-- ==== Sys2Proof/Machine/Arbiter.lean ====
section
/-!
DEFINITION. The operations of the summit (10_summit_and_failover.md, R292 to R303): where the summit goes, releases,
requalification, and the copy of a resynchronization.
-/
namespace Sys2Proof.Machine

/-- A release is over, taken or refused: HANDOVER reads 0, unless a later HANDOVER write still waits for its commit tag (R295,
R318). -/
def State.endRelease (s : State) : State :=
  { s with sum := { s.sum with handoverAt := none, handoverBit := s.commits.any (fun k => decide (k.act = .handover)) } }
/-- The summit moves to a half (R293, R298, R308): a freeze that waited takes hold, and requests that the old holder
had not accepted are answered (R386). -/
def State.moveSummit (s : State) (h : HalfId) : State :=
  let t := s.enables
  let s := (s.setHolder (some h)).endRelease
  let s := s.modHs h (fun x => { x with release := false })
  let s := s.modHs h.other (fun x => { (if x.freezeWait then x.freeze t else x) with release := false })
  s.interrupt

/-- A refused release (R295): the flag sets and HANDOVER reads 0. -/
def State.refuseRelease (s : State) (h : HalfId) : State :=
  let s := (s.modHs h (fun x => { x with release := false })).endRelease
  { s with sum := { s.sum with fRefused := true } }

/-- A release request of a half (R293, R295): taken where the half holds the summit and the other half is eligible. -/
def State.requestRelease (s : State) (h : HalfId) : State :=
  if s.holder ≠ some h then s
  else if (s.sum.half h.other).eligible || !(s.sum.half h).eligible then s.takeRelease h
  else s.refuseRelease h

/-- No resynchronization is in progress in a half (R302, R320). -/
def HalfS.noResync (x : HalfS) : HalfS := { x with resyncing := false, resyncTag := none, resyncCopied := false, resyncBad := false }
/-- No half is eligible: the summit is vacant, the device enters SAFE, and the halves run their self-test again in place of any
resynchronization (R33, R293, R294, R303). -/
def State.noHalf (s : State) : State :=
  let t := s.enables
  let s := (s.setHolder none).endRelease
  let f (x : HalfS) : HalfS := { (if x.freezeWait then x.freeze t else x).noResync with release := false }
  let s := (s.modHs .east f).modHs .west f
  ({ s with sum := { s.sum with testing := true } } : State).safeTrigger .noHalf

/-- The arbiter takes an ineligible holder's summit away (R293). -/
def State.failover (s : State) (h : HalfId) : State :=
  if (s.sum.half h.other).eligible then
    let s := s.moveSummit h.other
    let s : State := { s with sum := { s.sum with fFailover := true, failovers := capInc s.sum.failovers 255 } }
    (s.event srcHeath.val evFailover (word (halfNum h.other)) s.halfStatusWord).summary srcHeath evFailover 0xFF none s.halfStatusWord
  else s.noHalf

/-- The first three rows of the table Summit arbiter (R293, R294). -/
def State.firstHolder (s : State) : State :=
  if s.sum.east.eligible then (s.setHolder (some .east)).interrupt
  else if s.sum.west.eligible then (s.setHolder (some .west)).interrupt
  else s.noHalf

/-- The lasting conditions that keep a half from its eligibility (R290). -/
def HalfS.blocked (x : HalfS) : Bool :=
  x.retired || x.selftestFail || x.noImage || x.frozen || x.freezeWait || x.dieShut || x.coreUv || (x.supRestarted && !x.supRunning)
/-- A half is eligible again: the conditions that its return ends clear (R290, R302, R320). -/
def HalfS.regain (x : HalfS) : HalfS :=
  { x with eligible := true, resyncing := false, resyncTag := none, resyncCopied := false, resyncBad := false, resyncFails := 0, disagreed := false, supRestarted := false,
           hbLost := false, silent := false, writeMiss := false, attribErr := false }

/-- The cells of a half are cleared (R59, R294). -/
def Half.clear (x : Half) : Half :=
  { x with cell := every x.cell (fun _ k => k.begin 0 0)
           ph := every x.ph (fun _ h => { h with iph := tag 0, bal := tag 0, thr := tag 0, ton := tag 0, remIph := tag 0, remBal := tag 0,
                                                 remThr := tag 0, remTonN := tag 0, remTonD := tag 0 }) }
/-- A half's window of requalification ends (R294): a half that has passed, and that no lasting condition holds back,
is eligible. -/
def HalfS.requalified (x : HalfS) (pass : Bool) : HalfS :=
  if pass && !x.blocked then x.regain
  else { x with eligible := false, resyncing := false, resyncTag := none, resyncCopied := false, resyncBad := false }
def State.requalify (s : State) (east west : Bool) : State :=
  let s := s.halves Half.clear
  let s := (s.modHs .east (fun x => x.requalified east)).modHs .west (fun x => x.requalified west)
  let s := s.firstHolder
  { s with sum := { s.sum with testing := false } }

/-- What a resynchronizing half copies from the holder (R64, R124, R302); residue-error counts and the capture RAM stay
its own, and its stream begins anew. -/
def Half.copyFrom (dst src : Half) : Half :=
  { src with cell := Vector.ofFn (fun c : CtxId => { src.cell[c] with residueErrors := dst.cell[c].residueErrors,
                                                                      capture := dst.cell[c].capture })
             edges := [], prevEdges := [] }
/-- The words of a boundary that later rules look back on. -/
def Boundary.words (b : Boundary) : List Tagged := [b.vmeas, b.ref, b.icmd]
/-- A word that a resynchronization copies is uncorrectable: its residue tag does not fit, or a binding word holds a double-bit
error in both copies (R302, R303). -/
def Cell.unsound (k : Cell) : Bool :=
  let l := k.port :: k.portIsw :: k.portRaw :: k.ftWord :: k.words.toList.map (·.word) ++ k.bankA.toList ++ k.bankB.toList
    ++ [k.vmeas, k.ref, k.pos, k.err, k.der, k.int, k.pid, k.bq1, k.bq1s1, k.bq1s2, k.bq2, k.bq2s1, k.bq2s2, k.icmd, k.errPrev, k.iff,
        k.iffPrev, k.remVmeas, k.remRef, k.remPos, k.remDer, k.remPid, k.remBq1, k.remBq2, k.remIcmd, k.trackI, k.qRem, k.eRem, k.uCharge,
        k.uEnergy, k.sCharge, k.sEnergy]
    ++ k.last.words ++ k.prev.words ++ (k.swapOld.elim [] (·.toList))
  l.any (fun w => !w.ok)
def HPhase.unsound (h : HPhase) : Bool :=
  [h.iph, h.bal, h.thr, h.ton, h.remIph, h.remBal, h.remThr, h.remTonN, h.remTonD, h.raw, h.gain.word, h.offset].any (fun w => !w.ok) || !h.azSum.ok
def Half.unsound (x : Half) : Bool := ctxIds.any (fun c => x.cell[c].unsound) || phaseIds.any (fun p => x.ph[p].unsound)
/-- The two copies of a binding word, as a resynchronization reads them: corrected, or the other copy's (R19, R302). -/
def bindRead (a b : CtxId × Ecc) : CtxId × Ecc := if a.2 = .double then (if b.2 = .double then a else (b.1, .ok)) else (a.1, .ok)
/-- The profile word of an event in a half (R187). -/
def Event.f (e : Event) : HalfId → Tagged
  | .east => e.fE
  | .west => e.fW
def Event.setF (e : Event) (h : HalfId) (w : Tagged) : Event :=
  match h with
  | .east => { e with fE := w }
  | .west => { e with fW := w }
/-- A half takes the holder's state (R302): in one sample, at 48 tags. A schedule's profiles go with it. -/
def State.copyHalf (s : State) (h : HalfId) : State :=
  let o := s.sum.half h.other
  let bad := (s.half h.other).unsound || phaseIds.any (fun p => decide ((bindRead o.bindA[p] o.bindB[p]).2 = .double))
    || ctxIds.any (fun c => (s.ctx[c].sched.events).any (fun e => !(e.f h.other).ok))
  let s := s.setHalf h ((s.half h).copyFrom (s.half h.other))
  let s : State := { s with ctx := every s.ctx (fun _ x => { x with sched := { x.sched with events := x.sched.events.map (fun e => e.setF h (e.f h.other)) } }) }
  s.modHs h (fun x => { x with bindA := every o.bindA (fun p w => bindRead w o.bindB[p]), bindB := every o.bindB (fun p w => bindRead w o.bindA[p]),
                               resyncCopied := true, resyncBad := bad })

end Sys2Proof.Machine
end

◆ Task goal:
Reproduce verbatim only the lines from the one holding "let bad := (s.half" through the end of the records.

◆ Solution to the problem:
  let bad := (s.half h.other).unsound || phaseIds.any (fun p => decide ((bindRead o.bindA[p] o.bindB[p]).2 = .double))
    || ctxIds.any (fun c => (s.ctx[c].sched.events).any (fun e => !(e.f h.other).ok))
  let s := s.setHalf h ((s.half h).copyFrom (s.half h.other))
  let s : State := { s with ctx := every s.ctx (fun _ x => { x with sched := { x.sched with events := x.sched.events.map (fun e => e.setF h (e.f h.other)) } }) }
  s.modHs h (fun x => { x with bindA := every o.bindA (fun p w => bindRead w o.bindB[p]), bindB := every o.bindB (fun p w => bindRead w o.bindA[p]),
                               resyncCopied := true, resyncBad := bad })

end Sys2Proof.Machine
end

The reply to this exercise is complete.